Look, people, instead of wasting time on theory, try this test. Let us know the results, or better yet, post a replay, so that we can repeat the experiment on our machines and actually have a scientifically-repeatable experiment with various hardware mixes.
1. Start up a server. Set up a game with NanoBlobs.
2. .give yourselves 500 of any land unit in NanoBlobs.
3. Tell them to all go somewhere.
4. Watch what happens to your CPU usage. You will see CPU usage hit over 50%(which is when problems start occuring) in waves. It is not always the first instant after the move command is issued that is the worst, either.
Try a second test:
1. Start up a server. Set up a game of AA.
2. .give yourself 100 Peewees.
3. Move 'em around a little bit, to randomly distribute them.
4. Kill 'em with something light enough to leave a corpse.
5. .give yourself 50 more PeeWees.
6. Give them a move order through the field of dead.
I wish there was a cleaner way to set up the second test, but nobody has
bothered to construct a simple mod for stress-testing purposes that is 3DO and includes corpses, and I'm not about to build one for you guys, when you could do it yourselves in about 20 minutes.
My points here are simple, testable, and repeatable:
A. The amount of CPU used during events is not always maxed at start (when the pathfinder is doing initial work). It often actually peaks later.
B. Corpses add a lot to the CPU use, because they aren't handled well by the steering / collision code.
Basically, there are dozens of ways to make Spring lag out to the point of desync with the older mods, and I'm frankly surprised that desync hasn't been a bigger problem, except that everybody's been playing mods with slower gameplay than NB. For example, the FALL | SMOKE | FIRE | EXPLODE-ON-HIT code is veeeeeeeeeery inefficient and slow. It breaks up the model and makes new collision spheres on the fly, so that it will bounce on the ground. If you blow up enough stuff with fancy explosions in multiplayer, it is quite likely someone will desync. That's one of the reasons I took most of that code out've NB... it was waaaaay too slow for gameplay I wanted, and would've caused problems everywhere...

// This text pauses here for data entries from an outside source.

/-- The registers up to Vx. -/
def registersUpTo (x : RegIndex) : List RegIndex :=
  (List.finRange 16).filter (· ≤ x)

@[simp] theorem mem_registersUpTo {x k : RegIndex} : k ∈ registersUpTo x ↔ k ≤ x := by
  simp [registersUpTo]

/-! ### The writes of each instruction -/

/-- A skip's write of pc (R123). -/
def skipWrite (s : State) (c : Bool) : Write :=
  .pc (if c then s.pc + 2 else s.pc)

/-- What an instruction writes when its fault condition does not hold, in the order of its rule. -/
def writes : Instr → State → List Write
  | .halt, s => [.run (.halted s.instrAddress)]
  | .cls, _ => [.fb Framebuffer.clear, .redraw]
  | .ret, s => [.sp (s.sp - 1), .pc (s.stack[s.sp.val - 1]?.getD 0)]
  | .jp nnn, _ => [.pc (zextAddr nnn)]
  | .call nnn, s => [.slot s.sp.val s.pc, .sp (s.sp + 1), .pc (zextAddr nnn)]
  | .seImm x kk, s => [skipWrite s (decide (s.getV x = kk))]
  | .sneImm x kk, s => [skipWrite s (decide (s.getV x ≠ kk))]
  | .seReg x y, s => [skipWrite s (decide (s.getV x = s.getV y))]
  | .ldImm x kk, _ => [.v x kk]
  | .addImm x kk, s => [.v x (addByte (s.getV x) kk)]
  | .ldReg x y, s => [.v x (s.getV y)]
  | .orReg x y, s => [.v x (s.getV x ||| s.getV y)]
  | .andReg x y, s => [.v x (s.getV x &&& s.getV y)]
  | .xorReg x y, s => [.v x (s.getV x ^^^ s.getV y)]
  | .addReg x y, s => [.v x (addByte (s.getV x) (s.getV y)), .v vf (carryFlag (s.getV x) (s.getV y))]
  | .subReg x y, s => [.v x (subByte (s.getV x) (s.getV y)), .v vf (notBorrowFlag (s.getV x) (s.getV y))]
  | .shr x, s =>
    [.v vf (shiftedOutRight (s.getV x)),
      .v x (shiftRightByte (if x = vf then shiftedOutRight (s.getV x) else s.getV x))]
  | .subnReg x y, s => [.v x (subByte (s.getV y) (s.getV x)), .v vf (notBorrowFlag (s.getV y) (s.getV x))]
  | .shl x, s =>
    [.v vf (shiftedOutLeft (s.getV x)), .v x (shiftLeftByte (if x = vf then shiftedOutLeft (s.getV x) else s.getV x))]
  | .sneReg x y, s => [skipWrite s (decide (s.getV x ≠ s.getV y))]
  | .ldI nnn, _ => [.i (zextAddr nnn)]
  | .jpV0 nnn, s => [.pc (zextByte (s.getV 0) + zextAddr nnn)]
  | .rnd x kk, s => [.v x (s.randomByte &&& kk), .draws (s.draws + 1)]
  | .drw x y n, s => [.fb (s.drawSprite x y n.val).1, .redraw, .v vf (flagByte (s.drawSprite x y n.val).2)]
  | .skp x, s => [skipWrite s (s.keys[(s.getV x).toNat]?.getD false)]
  | .sknp x, s => [skipWrite s (!s.keys[(s.getV x).toNat]?.getD false)]
  | .ldVxDt x, s => [.v x s.dt]
  | .ldVxK x, s => [match s.lowestKey with | some k => .v x (BitVec.ofNat 8 k) | none => .pc (s.pc - 2)]
  | .ldDtVx x, s => [.dt (s.getV x)]
  | .ldStVx x, s => [.st (s.getV x)]
  | .addI x, s => [.i (BitVec.ofNat 16 (s.i.toNat + (s.getV x).toNat))]
  | .ldF x, s => [.i (glyphAddress (s.getV x))]
  | .ldB x, s => byteWrites s.i.toNat (decimalDigits (s.getV x))
  | .storeRegs x, s => byteWrites s.i.toNat (s.registersTo x)
  | .loadRegs x, s => registerWrites (fun k => s.mem.read (s.i.toNat + k.val)) (registersUpTo x)

@[simp] theorem State.effectiveAddress_zero (s : State) : s.effectiveAddress 0 = s.i.toNat := rfl

/-- The bounds check of a block of m + 1 bytes at I passes when its last byte is in memory (R57). -/
theorem inBounds_succ (a m : Nat) : inBounds a (m + 1) = decide (a + m ≤ 0xFFF) := by
  rw [Bool.eq_iff_iff, inBounds_iff, decide_eq_true_iff]
  omega

theorem State.apply_skipWrite (s : State) (c : Bool) : (skipWrite s c).apply s = s.skipIf c :=
  (s.skipIf_eq c).symm

/-! ### When an instruction raises no fault -/

theorem faultCondition_ret_eq_none {s : State} : faultCondition .ret s = none ↔ 0 < s.sp.val := by
  simp [faultCondition, Nat.pos_iff_ne_zero]

theorem faultCondition_call_eq_none {nnn : Addr12} {s : State} : faultCondition (.call nnn) s = none ↔ s.sp.val < 16 := by
  have hle : s.sp.val ≤ 16 := Nat.le_of_lt_succ s.sp.isLt
  simp only [faultCondition, ite_eq_right_iff, reduceCtorEq, imp_false]
  omega

theorem faultCondition_skp_eq_none {x : RegIndex} {s : State} : faultCondition (.skp x) s = none ↔ (s.getV x).toNat < 16 := by
  simp only [faultCondition, ite_eq_right_iff, reduceCtorEq, imp_false]
  omega

theorem faultCondition_sknp_eq_none {x : RegIndex} {s : State} :
    faultCondition (.sknp x) s = none ↔ (s.getV x).toNat < 16 :=
  faultCondition_skp_eq_none (x := x)

theorem faultCondition_drw_eq_none {x y : RegIndex} {n : Fin 16} {s : State} :
    faultCondition (.drw x y n) s = none ↔ n.val = 0 ∨ s.i.toNat + n.val - 1 ≤ 0xFFF := by
  simp only [faultCondition, ite_eq_right_iff, reduceCtorEq, imp_false]
  omega

theorem faultCondition_ldB_eq_none {x : RegIndex} {s : State} :
    faultCondition (.ldB x) s = none ↔ s.i.toNat + 2 ≤ 0xFFF := by
  simp only [faultCondition, ite_eq_right_iff, reduceCtorEq, imp_false, Nat.not_lt]

theorem faultCondition_storeRegs_eq_none {x : RegIndex} {s : State} :
    faultCondition (.storeRegs x) s = none ↔ s.i.toNat + x.val ≤ 0xFFF := by
  simp only [faultCondition, ite_eq_right_iff, reduceCtorEq, imp_false, Nat.not_lt]

theorem faultCondition_loadRegs_eq_none {x : RegIndex} {s : State} :
    faultCondition (.loadRegs x) s = none ↔ s.i.toNat + x.val ≤ 0xFFF :=
  faultCondition_storeRegs_eq_none (x := x)

/-! ### `exec` as writes -/

/-- An instruction whose fault condition holds raises that fault (R107). -/
theorem exec_of_fault {i : Instr} {s : State} {k : FaultKind} (h : faultCondition i s = some k) :
    exec i s = .next (s.raise k) := by
  cases i
  case call nnn =>
    obtain ⟨hfull, rfl⟩ : s.sp.val = 16 ∧ FaultKind.stackOverflow = k := by simpa [faultCondition] using h
    exact exec_call_of_full nnn hfull
  case ret =>
    obtain ⟨hempty, rfl⟩ : s.sp.val = 0 ∧ FaultKind.stackUnderflow = k := by simpa [faultCondition] using h
    exact exec_ret_of_empty hempty
  case skp x =>
    obtain ⟨hbig, rfl⟩ : 15 < (s.getV x).toNat ∧ FaultKind.outOfBounds = k := by simpa [faultCondition] using h
    exact exec_skp_of_no_key hbig
  case sknp x =>
    obtain ⟨hbig, rfl⟩ : 15 < (s.getV x).toNat ∧ FaultKind.outOfBounds = k := by simpa [faultCondition] using h
    exact exec_sknp_of_no_key hbig
  case drw x y n =>
    obtain ⟨⟨hn, hpast⟩, rfl⟩ : (0 < n.val ∧ 0xFFF < s.i.toNat + n.val - 1) ∧ FaultKind.outOfBounds = k := by
      simpa only [faultCondition, Option.ite_none_right_eq_some, Option.some.injEq] using h
    have hout : inBounds s.i.toNat n.val = false := (inBounds_eq_false _ _).2 (by omega)
    simp [exec, execDrw, State.unlessFault_eq, hout]
  case ldB x =>
    obtain ⟨hpast, rfl⟩ : 0xFFF < s.i.toNat + 2 ∧ FaultKind.outOfBounds = k := by simpa [faultCondition] using h
    have hout : inBounds s.i.toNat 3 = false := (inBounds_eq_false _ _).2 (by omega)
    simp [exec, execLdB, State.unlessFault_eq, hout]
  case storeRegs x =>
    obtain ⟨hpast, rfl⟩ : 0xFFF < s.i.toNat + x.val ∧ FaultKind.outOfBounds = k := by simpa [faultCondition] using h
    simp [exec, execStoreRegs, State.unlessFault_eq, inBounds_succ, hpast]
  case loadRegs x =>
    obtain ⟨hpast, rfl⟩ : 0xFFF < s.i.toNat + x.val ∧ FaultKind.outOfBounds = k := by simpa [faultCondition] using h
    simp [exec, execLoadRegs, State.unlessFault_eq, inBounds_succ, hpast]
  all_goals simp [faultCondition] at h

Oh yeah, and did I mention that because somebody thought it'd be great if the broken parts could cause damage, that every part freed up by FALL events becomes both something with a hitsphere, but also gets treated as a WeaponProjectile, and is thus being used by sync code, instead of just being a desynced special effect like it probably should be?
So, what we need is for someone to test my theory, that the primary cause of desync is people with crappy systems or lousy 'net connections. As Lazorwolf's post indicated, it eventually was shown that somewhere along the way, Spring was desyncing due to packet loss or fragmentation.
Perhaps Spring's bandwidth usage needs to be studied more- maybe it has a very low maximum throughput level that is reached too easily on high-latency connections, or maybe it's flooding lower-bandwidth connections, because a lot've things that shouldn't be synced still are being synced, or maybe my theory is correct, and CPU usage spikes are the true culprit- in which case, the only real remedy on the software end is better-optimized code for the primary culprits (not an easy or pleasant task, I wager, and I'll be the first to say that I am not skilled enough to even try). However, there is ALWAYS GOING TO BE a ceiling, people. The urge to keep Spring at such a low level that it is always playable on 800Mhz machines is just stupid, when it costs so little these days to build a machine that will run it with ease.
I played NanoBlobs on a co-worker's Core Duo machine the other day at Work, and was amazed how silky-smooth it ran, even with insane unit counts. His GPU sucks compared to the one in my Athlon XP 2800+, so I have to put that down to sheer CPU speeds. It was quite instructive about what really makes Spring "lag"- CPUs are simply getting overwhelmed.